Ele disse ainda que na época da licitação esta empresa até teria participado, mas que havia perdido e ressalta que este acordo foi feito com autorização da Prefeitura. “O consórcio são três empresas e a Teresinense faliu. Para suprir o consórcio foi preciso acatar essa sugestão. O Poder Público estava ciente de tudo. Não fizemos nada escondido. Tudo se encontra documentado na Strans", afirmou. 

O empresário afirmou ainda que o contrato previa essa possibilidade caso alguma empresa saísse do consórcio. O nome da empresa não foi revelado. 

O vereador Dudu questionou o fato de uma empresa que não participou da licitação, tenha entrado no consórcio. Ele afirma que a CPI pedirá esclarecimentos a Strans.

"Ele não era da licitação.  Teve um problema e ele retornou os ônibus. Fez com que o consórcio Poti ficasse na média de ano de frota e ar-condicionado. Essa licitação exige que a média dos ônibus não ultrapasse seis anos. Esta empresa, em 2017, entra no consórcio com autorização para compor consórcio onde a empresa não tinha autorização para participar. Isso chama atenção. Houve uma repactuação da licitação", destacou. 

Apoio à CPI

Alberlan Sousa disse que os empresários apoiam a CPI.

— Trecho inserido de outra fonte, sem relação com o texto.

/-- A scratchpad that does not exist takes no bytes. -/
theorem Mach.padMem_setPadMem_absent {m : Mach} {p : Pad} (b : Memory) (h : ¬ Claims.hasPad m p) (q : Pad) :
    (m.setPadMem p b).padMem q = m.padMem q := by
  by_cases hq : q = p
  · subst hq
    cases q with
    | core n =>
      rw [Mach.setPadMem, Mach.modCore, Mach.setCore, List.set_eq_of_length_le (Nat.le_of_not_lt h)]
    | quad n => exact congrArg (fun q : Shared => q.mem) (nth_modify_out _ _ (Nat.le_of_not_lt h) n)
    | die n => exact congrArg (fun q : Shared => q.mem) (nth_modify_out _ _ (Nat.le_of_not_lt h) n)
  · exact Mach.padMem_setPadMem_other m b hq

theorem Mach.read_padWrite_other (m : Mach) {p q : Pad} (ws : List (Nat × Byte)) {a : Nat} (h : q ≠ p ∨ a ∉ ws.map Prod.fst) :
    ((m.padWrite p ws).padMem q).read a = (m.padMem q).read a := by
  by_cases hq : q = p
  · subst hq
    by_cases hp : Claims.hasPad m q
    · rw [Mach.padWrite, Mach.padMem_setPadMem_same _ hp, Memory.read_overlay_of_notMem _ _ (h.resolve_left (absurd rfl))]
    · rw [Mach.padWrite, Mach.padMem_setPadMem_absent _ hp]
  · rw [Mach.padWrite, Mach.padMem_setPadMem_other m _ hq]

theorem Mach.read_padWrite_last {m : Mach} {p : Pad} (hp : Claims.hasPad m p) (before after : List (Nat × Byte)) {a : Nat} (b : Byte)
    (h : a ∉ after.map Prod.fst) : ((m.padWrite p (before ++ (a, b) :: after)).padMem p).read a = b := by
  rw [Mach.padWrite, Mach.padMem_setPadMem_same _ hp, Memory.read_overlay_last _ _ _ _ h]

/-! ### A store that lands -/

/-- An access that completes is noted, and nothing else of the core changes. -/
theorem Core.completed_eq (c : Core) (now : Nat) (r : Result) :
    c.completed now r = { c with scal := { c.scal with ended := (c.completed now r).scal.ended } } := by
  unfold Core.completed
  split <;> rfl

theorem Mach.landResult_pad (m : Mach) (core : Nat) {r : Result} {p : Pad} {ws : List (Nat × Byte)} (h : r.dest = .pad p ws) :
    m.landResult core r = ((m.modCore core fun c => c.completed m.now r).padWrite p ws).modCore core fun c => c.flag m.now r.nfl := by
  unfold Mach.landResult
  dsimp only
  rewrite [h]
  rfl

/-- What neither the note of ended accesses, nor the flags, nor a scratchpad's bytes are part of, a landing store leaves at every core. -/
theorem Mach.core_landResult_pad_keep {α : Type} (π : Core → α) (m : Mach) (core : Nat) {r : Result} {p : Pad} {ws : List (Nat × Byte)}
    (h : r.dest = .pad p ws) (hpad : ∀ (c : Core) (b : Memory), π { c with pad := { c.pad with mem := b } } = π c)
    (hctl : ∀ (c : Core) (x : Ctl), π { c with ctl := x } = π c)
    (hend : ∀ (c : Core) (e : Nat × List (Place × Bool)), π { c with scal := { c.scal with ended := e } } = π c) (k : Nat) :
    π ((m.landResult core r).core k) = π (m.core k) := by
  rw [Mach.landResult_pad m core h]
  refine (Mach.core_modCore_keep π (hctl _ _) k).trans ((Mach.core_padWrite_keep π _ p ws hpad k).trans (Mach.core_modCore_keep π ?_ k))
  rw [Core.completed_eq]
  exact hend _ _

theorem Mach.padMem_landResult_pad (m : Mach) (core : Nat) {r : Result} {p : Pad} {ws : List (Nat × Byte)} (h : r.dest = .pad p ws) (q : Pad) :
    (m.landResult core r).padMem q = ((m.modCore core fun c => c.completed m.now r).padWrite p ws).padMem q := by
  rw [Mach.landResult_pad m core h]
  exact Mach.padMem_modCore_keep rfl q

theorem Mach.padMem_modCore_completed (m : Mach) (core : Nat) (r : Result) (q : Pad) :
    (m.modCore core fun c => c.completed m.now r).padMem q = m.padMem q :=
  Mach.padMem_modCore_keep (by rw [Core.completed_eq]) q

theorem Mach.hasPad_modCore {m : Mach} {p : Pad} (n : Nat) (f : Core → Core) (h : Claims.hasPad m p) : Claims.hasPad (m.modCore n f) p := by
  cases p with
  | core k => exact Nat.lt_of_lt_of_eq h (Mach.modCore_cores_length m n f).symm
  | quad _ => exact h
  | die _ => exact h

theorem landingStoreReachesItsBytesOnly (m : Mach) (core : Nat) (r : Result) (p : Pad) (ws : List (Nat × Byte)) (h : r.dest = .pad p ws) :
    let t := m.landResult core r
    (∀ q a, q ≠ p ∨ a ∉ ws.map Prod.fst → (t.padMem q).read a = (m.padMem q).read a) ∧
    (Claims.hasPad m p → ∀ before a b after, ws = before ++ (a, b) :: after → a ∉ after.map Prod.fst → (t.padMem p).read a = b) ∧
    t.dev = m.dev ∧ t.host = m.host ∧ (∀ k, { (t.core k).scal with ended := (m.core k).scal.ended } = (m.core k).scal ∧ (t.core k).vec = (m.core k).vec ∧ (t.core k).mx = (m.core k).mx ∧
      (t.core k).hv = (m.core k).hv ∧ (t.core k).frame = (m.core k).frame ∧ (t.core k).cstore = (m.core k).cstore) := by
  have hkeep {α : Type} (π : Core → α) := Mach.core_landResult_pad_keep π m core h
  refine ⟨fun q a hqa => ?_, fun hp before a b after hws hlast => ?_, ?_, ?_, fun k => ⟨?_, ?_, ?_, ?_, ?_, ?_⟩⟩
  · rw [Mach.padMem_landResult_pad m core h, Mach.read_padWrite_other _ ws hqa, Mach.padMem_modCore_completed]
  · rw [Mach.padMem_landResult_pad m core h, hws]
    exact Mach.read_padWrite_last (Mach.hasPad_modCore core _ hp) before after b hlast
  · rw [Mach.landResult_pad m core h]
    simp
  · rw [Mach.landResult_pad m core h]
    simp
  · exact hkeep (fun c => { c.scal with ended := (m.core k).scal.ended }) (fun _ _ => rfl) (fun _ _ => rfl) (fun _ _ => rfl) k
  · exact hkeep (fun c => c.vec) (fun _ _ => rfl) (fun _ _ => rfl) (fun _ _ => rfl) k
  · exact hkeep (fun c => c.mx) (fun _ _ => rfl) (fun _ _ => rfl) (fun _ _ => rfl) k
  · exact hkeep (fun c => c.hv) (fun _ _ => rfl) (fun _ _ => rfl) (fun _ _ => rfl) k
  · exact hkeep (fun c => c.frame) (fun _ _ => rfl) (fun _ _ => rfl) (fun _ _ => rfl) k
  · exact hkeep (fun c => c.cstore) (fun _ _ => rfl) (fun _ _ => rfl) (fun _ _ => rfl) k

/-! ### The addresses of a store put in flight -/

theorem mem_atAddr_fst (a x : Nat) (bs : List Byte) : x ∈ (atAddr a bs).map Prod.fst ↔ a ≤ x ∧ x < a + bs.length := by
  have hfst : (atAddr a bs).map Prod.fst = (List.range bs.length).map (a + ·) := by
    refine List.ext_getElem (by simp [atAddr]) fun i _ _ => ?_
    simp [atAddr]
  rw [hfst, List.mem_map]
  constructor
  · rintro ⟨i, hi, rfl⟩
    exact ⟨Nat.le_add_right a i, Nat.add_lt_add_left (List.mem_range.mp hi) a⟩
  · rintro ⟨hlo, hhi⟩
    exact ⟨x - a, List.mem_range.mpr (by omega), by omega⟩

theorem mem_rowBytes_fst (img : BitVec 32768) (mask : BitVec 1024) (row addr x : Nat) :
    x ∈ (rowBytes img mask row addr).map Prod.fst ↔ ∃ c < 64, mask.getLsbD (row * 64 + c) = true ∧ addr + 4 * c ≤ x ∧ x < addr + 4 * c + 4 := by
  rw [rowBytes, List.map_flatMap, List.mem_flatMap]
  refine exists_congr fun c => ?_
  rw [List.mem_range]
  refine and_congr_right fun _ => ?_
  by_cases hc : mask.getLsbD (row * 64 + c) = true
  · rw [if_pos hc, mem_atAddr_fst, length_leBytes]
    exact ⟨fun h => ⟨hc, h⟩, And.right⟩
  · rw [if_neg hc]
    exact ⟨fun h => absurd h List.not_mem_nil, fun h => absurd h.1 hc⟩

/-- The bytes of an image stored are those of its selected lanes (R251). -/
theorem mem_imageWrites_fst (img : BitVec 32768) (mask : BitVec 1024) (ea x : Nat) :
    x ∈ (imageWrites img mask ea).map Prod.fst ↔ ∃ i < 1024, mask.getLsbD i = true ∧ ea + 4 * i ≤ x ∧ x < ea + 4 * i + 4 := by
  rw [imageWrites, List.map_flatMap, List.mem_flatMap]
  constructor
  · rintro ⟨row, hrow, hx⟩
    obtain ⟨c, hc, hmask, hlo, hhi⟩ := (mem_rowBytes_fst img mask row _ x).mp hx
    have hrow' := List.mem_range.mp hrow
    exact ⟨row * 64 + c, by omega, hmask, by omega, by omega⟩
  · rintro ⟨i, hi, hmask, hlo, hhi⟩
    have hsplit : i / 64 * 64 + i % 64 = i := Nat.div_add_mod' i 64
    have hlt := Nat.mod_lt i (show 64 > 0 by decide)
    refine ⟨i / 64, List.mem_range.mpr (by omega), (mem_rowBytes_fst img mask _ _ x).mpr ⟨i % 64, hlt, ?_, by omega, by omega⟩⟩
    rwa [hsplit]

/-! ### The lane's result is in flight after its issue -/

theorem Core.flight_laneDone (c : Core) (st : Stream) (now busy : Nat) : (c.laneDone st now busy).flight = c.flight := by
  unfold Core.laneDone
  split
  · rfl
  · unfold Core.advance
    dsimp only
    (repeat' split) <;> rfl

theorem Core.flight_popAll (c : Core) (now : Nat) (ps : List Nat) : (c.popAll now ps).flight = c.flight := by
  induction ps generalizing c with
  | nil => rfl
  | cons q ps ih => exact (ih (c.pop now q)).trans rfl

theorem Mach.bookSlots_frame (m : Mach) (core lvl : Nat) (write : Bool) (ts : List Nat) (froze : Bool) :
    (m.bookSlots core lvl write ts froze).cur = m.cur ∧ (m.bookSlots core lvl write ts froze).cores.length = m.cores.length := by
  unfold Mach.bookSlots
  induction ts generalizing m with
  | nil => exact ⟨rfl, rfl⟩
  | cons t ts ih =>
    obtain ⟨hcur, hlen⟩ := ih (m.bookSlot core (lvlReach lvl) write t froze)
    exact ⟨hcur, hlen.trans (Mach.modCore_cores_length m core _)⟩

theorem Mach.bookTiming_cur (m : Mach) (core lvl : Nat) (write : Bool) (t : Timing) (froze : Bool) :
    (m.bookTiming core lvl write t froze).cur = m.cur := (Mach.bookSlots_frame _ core lvl write t.slots froze).1

theorem Mach.bookTiming_cores_length (m : Mach) (core lvl : Nat) (write : Bool) (t : Timing) (froze : Bool) :
    (m.bookTiming core lvl write t froze).cores.length = m.cores.length :=
  (Mach.bookSlots_frame _ core lvl write t.slots froze).2.trans (Mach.modCore_cores_length m core _)

theorem Mach.writeBase_cur (m : Mach) (inc : Option (Nat × W64)) : (m.writeBase inc).cur = m.cur := by
  cases inc <;> rfl

theorem Mach.writeBase_cores_length (m : Mach) (inc : Option (Nat × W64)) : (m.writeBase inc).cores.length = m.cores.length := by
  cases inc with
  | none => rfl
  | some x => exact Mach.modMe_cores_length m _

/-- A result put in flight by a lane's act is in flight after the lane issued. -/
theorem State.mem_flight_issued (s : State) (st : Stream) (busy : Nat) {m : Mach} (r : Result) (h : m.cur < m.cores.length) :
    r ∈ (s.issued st busy (m.modMe fun c => c.fly r)).m.me.flight := by
  rw [State.issued, Mach.me_modMe _ _ (by rw [Mach.modMe_cores_length]; exact h), Core.flight_laneDone, Mach.me_modMe m _ h]
  exact List.mem_append_right _ (List.mem_singleton.mpr rfl)

theorem State.mem_flight_issuedS (s : State) (u : SUse) {m : Mach} (r : Result) (h : m.cur < m.cores.length) :
    r ∈ (s.issuedS u (m.modMe fun c => c.fly r)).m.me.flight := by
  have hlen : (m.modMe fun c => c.fly r).cur < (m.modMe fun c => c.fly r).cores.length := by rw [Mach.modMe_cores_length]; exact h
  rw [State.issuedS, State.issued, Mach.me_modMe _ _ (by rw [Mach.modMe_cores_length]; exact hlen), Core.flight_laneDone, Mach.me_modMe _ _ hlen,
    Core.flight_popAll, Mach.me_modMe m _ h]
  exact List.mem_append_right _ (List.mem_singleton.mpr rfl)

/-! ### ST and VST -/

/-- The store that ST puts in flight. -/
def Mach.stResult (m : Mach) (l : Lane) : Result :=
  { m.result .s 0 (.pad (padAt m.cur (modeLvl l.b)) (atAddr (Lane.address m.me l) (leBytes (accessBytes l.fn) (m.me.sreg l.dst.toNat).toNat))) 0 with
    w := maxOf (m.writeTiming m.cur (modeLvl l.b) (Lane.address m.me l) 1 m.now).data, dep := if modeLvl l.b = 0 then none else some m.now }

theorem exec_sSt (s : State) (l : Lane) (h : SReady s.m l (useSSt l s.m)) :
    exec (.sSt l) s = .next (s.issuedS (useSSt l s.m) (((s.m.bookTiming s.m.cur (modeLvl l.b) true
      (s.m.writeTiming s.m.cur (modeLvl l.b) (Lane.address s.m.me l) 1 s.m.now)).writeBase (Lane.postInc s.m.me l)).modMe fun c =>
        c.fly (s.m.stResult l))) := by
  show execSSt l s = _
  unfold execSSt
  exact runS_issues h rfl

/-- The store that VST puts in flight. -/
def Mach.vstResult (m : Mach) (l : Lane) (mask : BitVec 1024) : Result :=
  { m.result .v 6 (.pad (padAt m.cur (modeLvl l.a)) (imageWrites (m.me.vreg l.dst.toNat) mask (m.vAddress l))) 0 with
    w := if modeLvl l.a = 0 then m.now + 6 else maxOf (m.writeTiming m.cur (modeLvl l.a) (m.vAddress l) 16 m.now).data,
    dep := if modeLvl l.a = 0 then none else some m.now, ext := 4096 }

theorem exec_vst (s : State) (l : Lane) (h : VReady s.m l (maskClusters (s.m.me.mreg l.p.toNat)) (useVst l s.m (s.m.me.mreg l.p.toNat))) :
    exec (.vst l) s = .next (s.issued .v 0 ((s.m.bookTiming s.m.cur (modeLvl l.a) true
      (s.m.writeTiming s.m.cur (modeLvl l.a) (s.m.vAddress l) 16 s.m.now)).modMe fun c => c.fly (s.m.vstResult l (s.m.me.mreg l.p.toNat)))) := by
  show execVst l s = _
  unfold execVst
  exact runV_issues h rfl

/-- Settles O47: a landing store lays its bytes over its scratchpad and touches nothing else, and ST and VST put in flight a store to their own bytes. -/
theorem storesReachTheirBytesOnly : Obligations.StoresReachTheirBytesOnly := by
  refine ⟨landingStoreReachesItsBytesOnly, fun s l hcur => ⟨fun hready => ⟨_, s.m.stResult l, _, exec_sSt s l hready, ?_, rfl, fun a => ?_⟩,
    fun hready => ⟨_, s.m.vstResult l (s.m.me.mreg l.p.toNat), _, exec_vst s l hready, ?_, rfl, fun a => ?_⟩⟩⟩
  · refine State.mem_flight_issuedS s _ _ ?_
    rw [Mach.writeBase_cur, Mach.writeBase_cores_length, Mach.bookTiming_cur, Mach.bookTiming_cores_length]
    exact hcur
  · rw [mem_atAddr_fst, length_leBytes]
  · refine State.mem_flight_issued s .v 0 _ ?_
    rw [Mach.bookTiming_cur, Mach.bookTiming_cores_length]
    exact hcur
  · exact mem_imageWrites_fst _ _ _ a

end Sys2Proof.Machine
end

section
/-! PROOF. O48 fails: a buffer state of more than two bits, kept beside a buffer that is freed, spills out of BST. -/
namespace Sys2Proof.Machine

/-! ### The counterexample -/

/-- A buffer of bank 0 in the state `bst`. -/
def bankZeroBuffer (bst : Nat) : Chan := ⟨false, 0, 256, bst, [], 0, none, none⟩

/-- A core with its domains ON and two buffers of bank 0, one FULL, to be freed, and one in a state 4, which no two bits hold. -/
def sharedBankCore : Core :=
  { Core.reset with
    doms := List.replicate 55 ⟨.on, none, 0⟩
    xe := { Core.reset.xe with chans := [some (bankZeroBuffer 2), some (bankZeroBuffer 4)] } }

/-- A machine of that core alone. -/
def sharedBankMach : Mach := { Mach.reset with cores := [sharedBankCore] }

/-- XBUF.rel of channel 0. -/
def releaseLane : Lane := ⟨0, 0, 0, 0, 0, 0, 0, none⟩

"Os empresários estão adorando a CPI para esclarecer dúvidas. O pior momento foi a greve com 85 dias. De lá para cá a coisa continua ruim devido há vários momentos. A pandemia maltrata a todos", destaca.

De acordo com o empresário, em cinco anos foram feitos quatro acordos judiciais.

"Houve acordos extrajudiciais também. Eram pagamentos atrasados. Com a gestão passada foi feito acordos para pagar. Existe uma conta criada da Prefeitura para regular o sistema. Infelizmente sempre atrasou. Foi criada pela prefeitura essa forma de remuneração. Quatro acordos com a empresa Piauiense. Cada acordo tinha um valor e era dividido em mensalidades. O quarto foi feito no meio da pandemia e seria de R$ 423.870,51. Mas se encontra pendente. Fomos exigidos de cumprir todas. A única que não foi possível cumprir era o sistema de áudio nas estações e nos terminais de integração. O ônibus fica embarcando e desembarcando com motor ligado e o barulho é grande. O sistema não funcionou. Foi preferível colocar painéis eletrônicos. O resto tudo foi feito", afirmou o empresário.